Abstract:
A diaphragm configuration is disclosed for an air-driven pump. The diaphragm includes concentric ribs on the pressure side of the flexure portion thereof. This has been found to extend the life of diaphragms made of relatively brittle materials such as synthetic resin polymers. A ridge is provided on the surface of the diaphragm where sealing is to occur as a means for increasing the sealing capability of the synthetic resin polymer material.

Description:
This is a continuation-in-part of U.S. Application Ser.

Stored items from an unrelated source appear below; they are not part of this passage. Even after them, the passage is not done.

-- ==== Sys2Proof/Machine/EngineOps.lean ====
section
/-! DEFINITION. What engine commands are, how they are checked and queued, what they wait for, and what an etch
records of them (R100, R103, R132 to R142, R145, R147 to R153, R181 to R183, R345 to R350, R406, R407). -/

namespace Sys2Proof.Machine

/-! ## Copy templates (R135, R137) -/

abbrev Tpl := BitVec 512

def Tpl.f (t : Tpl) (lo n : Nat) : Nat := bits t.toNat lo n
def Tpl.kind (t : Tpl) : Nat := Tpl.f t 0 3
def Tpl.ty (t : Tpl) : Nat := Tpl.f t 8 4
def Tpl.red (t : Tpl) : Bool := t.getLsbD 16
def Tpl.step (t : Tpl) : Bool := t.getLsbD 17
def Tpl.zfill (t : Tpl) : Bool := t.getLsbD 18
def Tpl.ndim (t : Tpl) : Nat := Tpl.f t 24 2
def Tpl.e (t : Tpl) (i : Nat) : Nat := Tpl.f t (64 + 32 * i) 32
def Tpl.s (t : Tpl) (i : Nat) : Int := signedOf 64 (Tpl.f t (192 + 64 * i) 64)

/-- A valid image (R137). -/
def Tpl.valid (t : Tpl) : Bool :=
  let k := Tpl.kind t
  let w := tyBits (Tpl.ty t)
  let dim := fun i => decide (1 ≤ Tpl.e t i ∧ Tpl.e t i ≤ 128)
  let unused := fun i => decide (i < Tpl.ndim t) || (Tpl.e t i == 1 && (Tpl.s t i == 0 || (k == 3 && i == 2)))
  Tpl.f t 384 128 == 0 && Tpl.f t 160 32 == 0 && Tpl.f t 26 38 == 0 && Tpl.f t 19 5 == 0 && Tpl.f t 12 4 == 0 && Tpl.f t 3 5 == 0 &&
  decide (k ≤ 4) && Tpl.ndim t != 0 && dim 0 && dim 1 && dim 2 && unused 1 && unused 2 && decide (Tpl.e t 1 * Tpl.e t 2 ≤ 128) &&
  (!Tpl.red t || ((Tpl.ty t == 10 || Tpl.ty t == 9 || Tpl.ty t == 2) && decide (k ≤ 2))) &&
  (!Tpl.zfill t || decide (k ≤ 1)) &&
  (decide (8 ≤ w) || (Tpl.s t 0 == 0 && Tpl.e t 0 % (8 / w) == 0)) &&
  (k != 3 || (Tpl.ndim t == 2 && Tpl.e t 2 == 1 && [0, 4, 8, 9, 12, 13].contains (Tpl.ty t) && Tpl.e t 0 % 4 == 0 &&
    Tpl.s t 0 == (w / 8 : Nat))) &&
  (k != 4 || (Tpl.ndim t == 2 && Tpl.e t 2 == 1 && Tpl.e t 0 % 32 == 0 && Tpl.e t 1 % 32 == 0 && decide (8 ≤ w) &&
    Tpl.s t 0 == 0 && Tpl.s t 1 == 0 && Tpl.s t 2 == 0))

/-! ## Checks at issue -/

/-- A check answers a cause and its TRAPV. -/
abbrev Chk (α : Type) := Except (Nat × DWord) α

def cill (sub : Nat) : Nat × DWord := (cILL, BitVec.ofNat 64 sub)
def cowner (sub h : Nat) : Nat × DWord := (cOWNER, ownerValue sub h)

def need (b : Bool) (t : Nat × DWord) : Chk Unit := if b then .ok () else .error t

/-- OWNER DEAD for each named tile, then OWNER ENGINES, in order (R345, R406). -/
def ownedTiles (con : Consort) (hs : List Nat) : Chk (List TileEnt) := do
  match hs.find? fun h => (tileAt con h).isNone with
  | some h => .error (cowner oDEAD h)
  | none => match hs.find? fun h => (tileAt con h).elim false fun t => !t.own with
    | some h => .error (cowner oENGINES h)
    | none => .ok (hs.filterMap (tileAt con))

/-- A command as planned by its checks: queue 0 to 3 a channel, 4 the matrix queue. -/
structure Plan where
  queue : Nat
  kind : CmdKind
  flag : Option Nat
  deriving DecidableEq, Repr

/-- Only these bits of a scalar may be set. -/
def onlyBits (v : DWord) (mask : Nat) : Bool := v.toNat &&& (2 ^ 64 - 1 - mask) == 0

No. 956,189, filed Oct. 30, 1978 and entitled PUMP DIAPHRAGM. 
    
    
     BACKGROUND OF THE INVENTION 
     The present invention relates to diaphragms for pressure driven pumps. 
     Air driven diaphragm pumps have found great utility in the pumping of materials and powders which have any one of the properties of being very non-homogeous, very viscous, very active chemically and very dirty. In view of the wide range of applications of such pumps, it is necessary to provide a wide range of construction materials which are not chemically sensitive, not easily abraded or not easily cut by the substances and mixtures passing through the pump. One group of diaphragm materials which has been found to exhibit multiple advantages in this regard are synthetic resin polymers, some of which are offered for sale under the trademark TEFLON. However, such materials also are relatively rigid and have a tendency to fail along defined distress lines under repeated flexure. Consequently, such materials have been generally felt to be economically unsuitable for use in such situations.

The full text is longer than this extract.